Jackson became a Navy officer after graduating from medical school in 1995. He graduated from the Undersea Medical Officer Program in 1996. Jackson had a series of operational postings, as officer-in-charge and diving medical officer at Explosive Ordnance Disposal Mobile Unit 8 at the naval base in Sigonella, Sicily, and diving safety officer at the Naval Safety Command in Norfolk, Virginia. In 2001, he started a residency in emergency medicine, which he completed in 2004. He was a clinical faculty physician in the Emergency Medical Residency Program at the Naval Medical Center Portsmouth for an additional year before being deployed to Iraq in 2005, where he worked as emergency medicine physician with a surgical shock trauma platoon in Taqaddum.

In June 2006, Jackson became a physician in the White House Medical Unit (WHMU), ultimately working under three presidents. He became WHMU director in May 2010, and in July 2013 was given the additional title of Physician to the President. In December 2014, Jackson's duties as WHMU director ended, but he continued to be Physician to the President. In January 2017, Jackson made headlines after treating a girl who was bitten by Sunny, one of the Obamas' dogs.
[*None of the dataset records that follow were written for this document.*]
-- ==== Sys2Proof/Laws/Traps.lean ====
section
/-! SUPPORT. What taking a trap leaves alone, and what it leaves behind (R112, R118, R380, R383, R402). -/

set_option Elab.async false

namespace Sys2Proof

open Machine

theorem SameRegs.refl (a : Arch) : SameRegs a a := ⟨rfl, rfl, rfl, rfl, rfl, rfl, rfl⟩

theorem SameRegs.trans {a b c : Arch} (h : SameRegs a b) (h' : SameRegs b c) : SameRegs a c := by
  obtain ⟨h1, h2, h3, h4, h5, h6, h7⟩ := h
  obtain ⟨i1, i2, i3, i4, i5, i6, i7⟩ := h'
  exact ⟨i1.trans h1, i2.trans h2, i3.trans h3, i4.trans h4, i5.trans h5, i6.trans h6, i7.trans h7⟩

/-- Registers that stay do so without the latches too. -/
theorem SameRegs.dropLatches {a b : Arch} (h : SameRegs a b) : SameRegs { a with b := [] } { b with b := [] } := by
  obtain ⟨h1, h2, _, h4, h5, h6, h7⟩ := h
  exact ⟨h1, h2, rfl, h4, h5, h6, h7⟩

theorem KeepsRegisters.of_same {s t : State} (h : SameRegisters s t) : KeepsRegisters s t := fun k => .inl (h k)

theorem SameArrays.refl (s : State) : SameArrays s s := fun _ => ⟨rfl, rfl, rfl, rfl⟩
theorem SameShared.refl (s : State) : SameShared s s := ⟨rfl, rfl, rfl, rfl, rfl, rfl, rfl, rfl, rfl⟩
end Sys2Proof

namespace Sys2Proof.Machine

/-- A list of commands, but for how long each has still to run. -/
def untimed (cs : List Cmd) : List Cmd := cs.map (fun c => { c with rem := 0 })

/-- Everything but the control of contexts stays: stores, registers (the latches of a context that freezes as no primary apart), arrays, commands (but
for the time that one stood still, R383), accesses, the primaries, the shared parts. -/
structure Kept (s t : State) : Prop where
  mem : t.mem = s.mem
  tags : t.tags = s.tags
  cmds : untimed t.cmds = untimed s.cmds
  msgs : t.msgs = s.msgs
  regs : KeepsRegisters s t
  frozen : ∀ k, (s.ctx k).frozen.isSome = true → (t.ctx k).frozen.isSome = true
  primary : ∀ c, (t.core c).primary = (s.core c).primary
  arrays : SameArrays s t
  shared : SameShared s t

theorem Kept.refl (s : State) : Kept s s :=
  ⟨rfl, rfl, rfl, rfl, .of_same (fun _ => .refl _), fun _ h => h, fun _ => rfl, .refl s, .refl s⟩

theorem Kept.trans {s t u : State} (h : Kept s t) (h' : Kept t u) : Kept s u where
  mem := h'.mem.trans h.mem
  tags := h'.tags.trans h.tags
  cmds := h'.cmds.trans h.cmds
  msgs := h'.msgs.trans h.msgs
  regs := fun k => by
    obtain a | ⟨a1, a2, a3⟩ := h.regs k <;> obtain b | ⟨b1, b2, b3⟩ := h'.regs k
    · exact .inl (a.trans b)
    · exact .inr ⟨b1, by rw [← h.primary]; exact b2, (SameRegs.dropLatches a).trans b3⟩
    · exact .inr ⟨h'.frozen k a1, a2, a3.trans b⟩
    · exact .inr ⟨b1, a2, (SameRegs.dropLatches a3).trans b3⟩
  frozen := fun k x => h'.frozen k (h.frozen k x)
  primary := fun c => (h'.primary c).trans (h.primary c)
  arrays := fun c => by
    obtain ⟨a1, a2, a3, a4⟩ := h.arrays c
    obtain ⟨b1, b2, b3, b4⟩ := h'.arrays c
    exact ⟨b1.trans a1, b2.trans a2, b3.trans a3, b4.trans a4⟩
  shared := by
    obtain ⟨a1, a2, a3, a4, a5, a6, a7, a8, a9⟩ := h.shared
    obtain ⟨b1, b2, b3, b4, b5, b6, b7, b8, b9⟩ := h'.shared
    exact ⟨b1.trans a1, b2.trans a2, b3.trans a3, b4.trans a4, b5.trans a5, b6.trans a6, b7.trans a7, b8.trans a8, b9.trans a9⟩

/-- What keeps the tables keeps everything of them. -/
theorem Kept.tables {s t : State} (hm : t.mem = s.mem) (ht : t.tags = s.tags) (hc : t.cmds = s.cmds) (ha : t.msgs = s.msgs)
    (hx : t.ctxs = s.ctxs) (hk : t.cores = s.cores) (hs : SameShared s t) : Kept s t :=
  ⟨hm, ht, by rw [hc], ha, .of_same (fun k => by unfold State.ctx; rw [hx]; exact .refl _), fun k => by unfold State.ctx; rw [hx]; exact id,
    fun c => by unfold State.core; rw [hk], fun c => by unfold State.core; rw [hk]; exact ⟨rfl, rfl, rfl, rfl⟩, hs⟩

theorem Kept.memory {s t : State} (h : Kept s t) : SameMemory s t := fun a => by rw [h.mem]

/-- Every state of a fold is related to the first when every step is. -/
theorem foldl_related {α : Type} (R : State → State → Prop) (hr : ∀ s, R s s) (ht : ∀ {s t u}, R s t → R t u → R s u)
    (f : State → α → State) (hf : ∀ s x, R s (f s x)) : ∀ (l : List α) (s : State), R s (l.foldl f s)
  | [], s => hr s
  | x :: l, s => ht (hf s x) (foldl_related R hr ht f hf l (f s x))

/-- A change of a context that keeps its registers keeps everything else. -/
theorem Kept.updCtx (s : State) (k : Nat) (f : Ctx → Ctx) (h : SameRegs (s.ctx k).live (f (s.ctx k)).live)
    (hf : (s.ctx k).frozen.isSome = true → (f (s.ctx k)).frozen.isSome = true) : Kept s (s.updCtx k f) :=
  ⟨rfl, rfl, rfl, rfl, .of_same (fun j => by
    by_cases hj : j = k
    · subst hj; rw [State.ctx_updCtx_same]; exact h
    · rw [State.ctx_updCtx_other _ _ hj]; exact .refl _), fun j => by
    by_cases hj : j = k
    · subst hj; rw [State.ctx_updCtx_same]; exact hf
    · rw [State.ctx_updCtx_other _ _ hj]; exact id, fun _ => rfl, .refl s, .refl s⟩

/-- A change of a core that keeps its arrays keeps everything else. -/
theorem Kept.updCore (s : State) (c : Nat) (f : Core → Core)
    (h : (f (s.core c)).pairs = (s.core c).pairs ∧ (f (s.core c)).adc = (s.core c).adc ∧ (f (s.core c)).fmt = (s.core c).fmt ∧
      (f (s.core c)).obSeq = (s.core c).obSeq) (hp : (f (s.core c)).primary = (s.core c).primary) : Kept s (s.updCore c f) :=
  ⟨rfl, rfl, rfl, rfl, .of_same (fun _ => .refl _), fun _ x => x, fun d => by
    by_cases hd : d = c
    · subst hd; rw [State.core_updCore_same]; exact hp
    · rw [State.core_updCore_other _ _ hd], fun d => by
    by_cases hd : d = c
    · subst hd; rw [State.core_updCore_same]; exact h
    · rw [State.core_updCore_other _ _ hd]; exact ⟨rfl, rfl, rfl, rfl⟩, .refl s⟩

@[simp] theorem State.ctx_giveBack (s : State) (k n j : Nat) : (s.giveBack k n).ctx j = s.ctx j := by
  unfold State.giveBack; split <;> rfl

/-- Commands that are given time back stay as they are. -/
theorem State.giveBack_kept (s : State) (k n : Nat) : Kept s (s.giveBack k n) := by
  unfold State.giveBack
  split
  · exact .refl s
  · refine ⟨rfl, rfl, ?_, rfl, .of_same (fun _ => .refl _), fun _ x => x, fun _ => rfl, .refl s, .refl s⟩
    simp only [untimed, List.map_map]
    refine List.map_congr_left fun c _ => ?_
    simp only [Function.comp]
    split
    · split
      · split <;> rfl
      · rfl
    · rfl

/-- A context freezes: its latches stay, or another context is the primary. -/
theorem State.freezes_kept (s : State) (k cause : Nat) (f : Ctx → Ctx) (hl : SameRegs { (s.ctx k).live with b := s.keptLatches k } (f (s.ctx k)).live)
    (hf : (f (s.ctx k)).frozen = some cause) : Kept s (s.updCtx k f) := by
  refine ⟨rfl, rfl, rfl, rfl, fun j => ?_, fun j => ?_, fun _ => rfl, .refl s, .refl s⟩ <;> by_cases hj : j = k
  · subst hj
    rw [State.ctx_updCtx_same]
    by_cases hp : (s.core (keyCore j)).primary = keyCtx j || (s.ctx j).keepLatch
    · left
      rw [State.keptLatches, if_pos hp] at hl
      exact hl
    · right
      rw [State.keptLatches, if_neg hp] at hl
      simp only [Bool.or_eq_true, decide_eq_true_eq, not_or] at hp
      exact ⟨by rw [hf]; rfl, hp.1, hl⟩
  · rw [State.ctx_updCtx_other _ _ hj]; exact .inl (.refl _)
  · subst hj; rw [State.ctx_updCtx_same, hf]; exact fun _ => rfl
  · rw [State.ctx_updCtx_other _ _ hj]; exact id

/-- Freezing keeps everything but the control of the context, and its latches only with the primary (R20, R383). -/
theorem State.freeze_kept (s : State) (k cause : Nat) : Kept s (s.freeze k cause) := by
  unfold State.freeze
  refine (s.giveBack_kept k _).trans (Kept.trans (State.freezes_kept _ k cause _ ⟨rfl, rfl, rfl, rfl, rfl, rfl, rfl⟩ rfl) (Kept.updCore _ _ _ ?_ ?_))
  · split <;> exact ⟨rfl, rfl, rfl, rfl⟩
  · split <;> rfl

theorem State.haltFor_kept (s : State) (k r d : Nat) : Kept s (s.haltFor k r d) := by
  unfold State.haltFor
  simp only
  split
  · exact Kept.updCtx s k _ (.refl _) id
  · exact Kept.trans (Kept.updCtx s k _ (.refl _) id) (Kept.updCtx _ k _ (.refl _) id)

theorem State.supervisorFault_kept (s : State) (k : Nat) : Kept s (s.supervisorFault k) := by
  unfold State.supervisorFault
  split
  · exact s.freeze_kept k 15
  · exact Kept.trans (foldl_related Kept Kept.refl Kept.trans _ (fun s x => s.haltFor_kept x 3 _) _ s)
      (Kept.tables rfl rfl rfl rfl rfl rfl (.refl _))

/-- A call of the monitor holds its caller and keeps everything else (R401). -/
theorem State.callMonitor_kept (s : State) (k n : Nat) : Kept s (s.callMonitor k n) := by
  unfold State.callMonitor
  simp only
  refine Kept.trans ((s.giveBack_kept k _).trans (Kept.updCtx _ k (fun c => { c with frozen := some 8, heldFor := 0 }) (.refl _) (fun _ => rfl)))
    (Kept.trans (Kept.updCore _ (keyCore k) (fun x => if x.primary = keyCtx k then { x with choosing := true } else x) ?_ ?_)
      (Kept.tables rfl rfl rfl rfl rfl rfl (.refl _)))
  · split <;> exact ⟨rfl, rfl, rfl, rfl⟩
  · split <;> rfl

theorem State.deliverTrap_kept (s : State) (k : Nat) (t : Trap) : Kept s (s.deliverTrap k t) := by
  unfold State.deliverTrap
  split
  · split
    · exact s.callMonitor_kept k _
    · exact s.supervisorFault_kept k
  · exact Kept.trans (s.freeze_kept k t.cause) (Kept.updCtx _ k _ (.refl _) id)

/-- Taking a trap performs nothing: every store, register, array, command and access stays. -/
theorem State.takeTrap_kept (s : State) (t : Trap) : Kept s (s.takeTrap t) := by
  unfold State.takeTrap
  simp only
  have h1 : Kept s { s with iss := { s.iss with trap := some t } } :=
    Kept.tables rfl rfl rfl rfl rfl rfl (.refl _)
  have h2 : Kept s (State.updLive { s with iss := { s.iss with trap := some t } } (fun a => { a with pc := s.iss.pc })) :=
    h1.trans (Kept.updCtx _ _ (fun c => { c with live := { c.live with pc := s.iss.pc } }) ⟨rfl, rfl, rfl, rfl, rfl, rfl, rfl⟩ id)
  split
  · exact h2.trans (Kept.updCtx _ _ _ (.refl _) id)
  · exact h2.trans (State.deliverTrap_kept _ _ _)

/-- A word that traps answers a next state in which nothing was performed. -/
theorem State.raise_kept {s t : State} {ord cause : Nat} {v : W64} (h : s.raise ord cause v = .next t) : Kept s t := by
  unfold State.raise at h
  cases h
  exact s.takeTrap_kept _

theorem State.illegal_kept {s t : State} (h : s.illegal = .next t) : Kept s t := State.raise_kept h

/-- A change of the registers in hand that only touches what is in flight, the loops or the program counter. -/
theorem Kept.updLive (s : State) (f : Arch → Arch) (h : SameRegs s.cur.live (f s.cur.live)) : Kept s (s.updLive f) :=
  Kept.updCtx s s.key (fun c => { c with live := f c.live }) h id

/-- A result in flight changes no register yet. -/
theorem State.pushFlight_kept (s : State) (d : Dest) (l : Nat) (b : Option Nat) (v : W64) (p : Nat) : Kept s (s.pushFlight d l b v p) :=
  Kept.updLive s _ ⟨rfl, rfl, rfl, rfl, rfl, rfl, rfl⟩

theorem State.status_kept (s : State) (p : Nat) (v : W64) : Kept s (s.status p v) := s.pushFlight_kept _ _ _ _ _

theorem State.result_kept {s t : State} {d : Dest} {l : Nat} {b : Option Nat} {v : W64} {p : Nat}
    (h : s.result d l b v p = .next t) : Kept s t := by
  unfold State.result at h
  split at h
  · exact State.raise_kept h
  · cases h; exact s.pushFlight_kept _ _ _ _ _

theorem State.sResult_kept {s t : State} {d : BitVec 5} {nw : Bool} {l : Nat} {v : W64} (h : s.sResult d nw l v = .next t) : Kept s t :=
  State.result_kept h

theorem State.pResult_kept {s t : State} {d : BitVec 3} {b : Bool} (h : s.pResult d b = .next t) : Kept s t := State.result_kept h

/-- A word whose body keeps everything keeps everything. -/
theorem State.word_kept {s t : State} {legal g : Bool} {body : State → Out} (hb : ∀ t, body s = .next t → Kept s t)
    (h : s.word legal g body = .next t) : Kept s t := by
  unfold State.word at h
  split at h
  · exact State.illegal_kept h
  · split at h
    · cases h; exact .refl s
    · exact hb t h

/-- R380, R383: a trap of a user context that is not speculative freezes it with its cause at its bundle, and its event waits. -/
theorem State.deliverTrap_user {s : State} {k : Nat} {t : Trap} (hu : s.isSuper k = false) :
    s.deliverTrap k t = (s.freeze k t.cause).updCtx k (fun c => { c with
      pend := some (s.trapEvent k t), syncTo := if t.cause = 11 then none else c.syncTo }) := by
  simp [State.deliverTrap, hu]

/-- Taking a trap in a user context that is not speculative: it is frozen at its bundle with the trap's cause, its event waits for a
supervisor, and no other context changes. -/
theorem State.takeTrap_user {s : State} {t : Trap} (hs : Settled s) (hu : s.isSuper s.key = false) :
    ((s.takeTrap t).ctx s.key).frozen = some t.cause ∧ ((s.takeTrap t).ctx s.key).live.pc = s.iss.pc ∧
    ((s.takeTrap t).ctx s.key).pend = some {
      time := s.now, cls := 2, core := keyCore s.key, h := keyCtx s.key, cause := t.cause,
      widx := t.widx, src := 0, tval := t.tval, part := (s.partOf (keyCore s.key)).getD 0 } ∧
    SameOthers s.key s (s.takeTrap t) := by
  unfold State.takeTrap
  simp only
  have hk : ({ s with iss := { s.iss with trap := some t } } : State).key = s.key := rfl
  generalize hs1 : State.updLive { s with iss := { s.iss with trap := some t } } (fun a => { a with pc := s.iss.pc }) = s1
  have hc : s1.ctx s.key = { s.cur with live := { s.cur.live with pc := s.iss.pc } } := by
    rw [← hs1]
    show State.ctx (State.updCtx _ _ _) _ = _
    rw [hk, State.ctx_updCtx_same]; rfl
  have ho : ∀ j, j ≠ s.key → s1.ctx j = s.ctx j := by
    intro j hj
    rw [← hs1]
    show State.ctx (State.updCtx _ _ _) _ = _
    rw [State.ctx_updCtx_other _ _ (by rw [hk]; exact hj)]; rfl
  have hsp : (s1.ctx s.key).speculative = false := by rw [hc]; exact hs
  have hu1 : s1.isSuper s.key = false := by
    unfold State.isSuper at hu ⊢
    rw [hc]; exact hu
  rw [if_neg (by simp [hsp]), State.deliverTrap_user hu1]
  have hp : s1.partOf (keyCore s.key) = s.partOf (keyCore s.key) := by rw [← hs1]; rfl
  have hn : s1.now = s.now := by rw [← hs1]; rfl
  have hf : (s1.freeze s.key t.cause).ctx s.key = { s1.ctx s.key with
      frozen := some t.cause, heldFor := 0, freezeReq := none, dbgStep := false, lcsv0 := (s1.ctx s.key).live.lc0, lcsv1 := (s1.ctx s.key).live.lc1,
      live := { (s1.ctx s.key).live with b := (s1.giveBack s.key (s1.ctx s.key).heldFor).keptLatches s.key,
                                         lc0 := { (s1.ctx s.key).live.lc0 with armed := false },
                                         lc1 := { (s1.ctx s.key).live.lc1 with armed := false } } } := by
    unfold State.freeze
    simp [State.ctx_giveBack]
  refine ⟨?_, ?_, ?_, ?_⟩
  · simp [hf]
  · simp [hf, hc]
  · simp [State.trapEvent, hp, hn]
  · intro j hj
    rw [State.ctx_updCtx_other _ _ hj]
    unfold State.freeze
    simp only [State.ctx_updCore]
    rw [State.ctx_updCtx_other _ _ hj, State.ctx_giveBack, ho j hj]

end Sys2Proof.Machine
end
After Donald Trump was elected president in 2016, he kept Jackson on as Physician to the President. Upon taking office, Trump gave Jackson the additional title of Deputy Assistant to the President. Jackson became close to Trump after delivering an hourlong press conference in which he gave a glowing assessment of Trump's health, praising Trump's "incredibly good genes" and his performance on a cognitive test ("exceedingly well") and claiming that "if he had a healthier diet over the last 20 years, he might live to be 200 years old." Jackson was criticized for the statements and accused of misstating Trump's height and weight in order to minimize his obesity. Trump appointed Jackson as "Assistant to the President and Chief Medical Advisor" on February 2, 2019.

Jackson held the Navy rank of captain from May 1, 2010, to October 1, 2016, when he was promoted to rear admiral (lower half). Jackson was nominated for promotion to the two-star rank of rear admiral on March 20, 2018, but the Senate Committee on Armed Services returned the nomination to the president on January 3, 2019, without action. He was renominated by Trump for promotion again on January 15, 2019, but it was again returned to the president without action. Jackson retired from the Navy on December 1, 2019, as a rear admiral (lower half).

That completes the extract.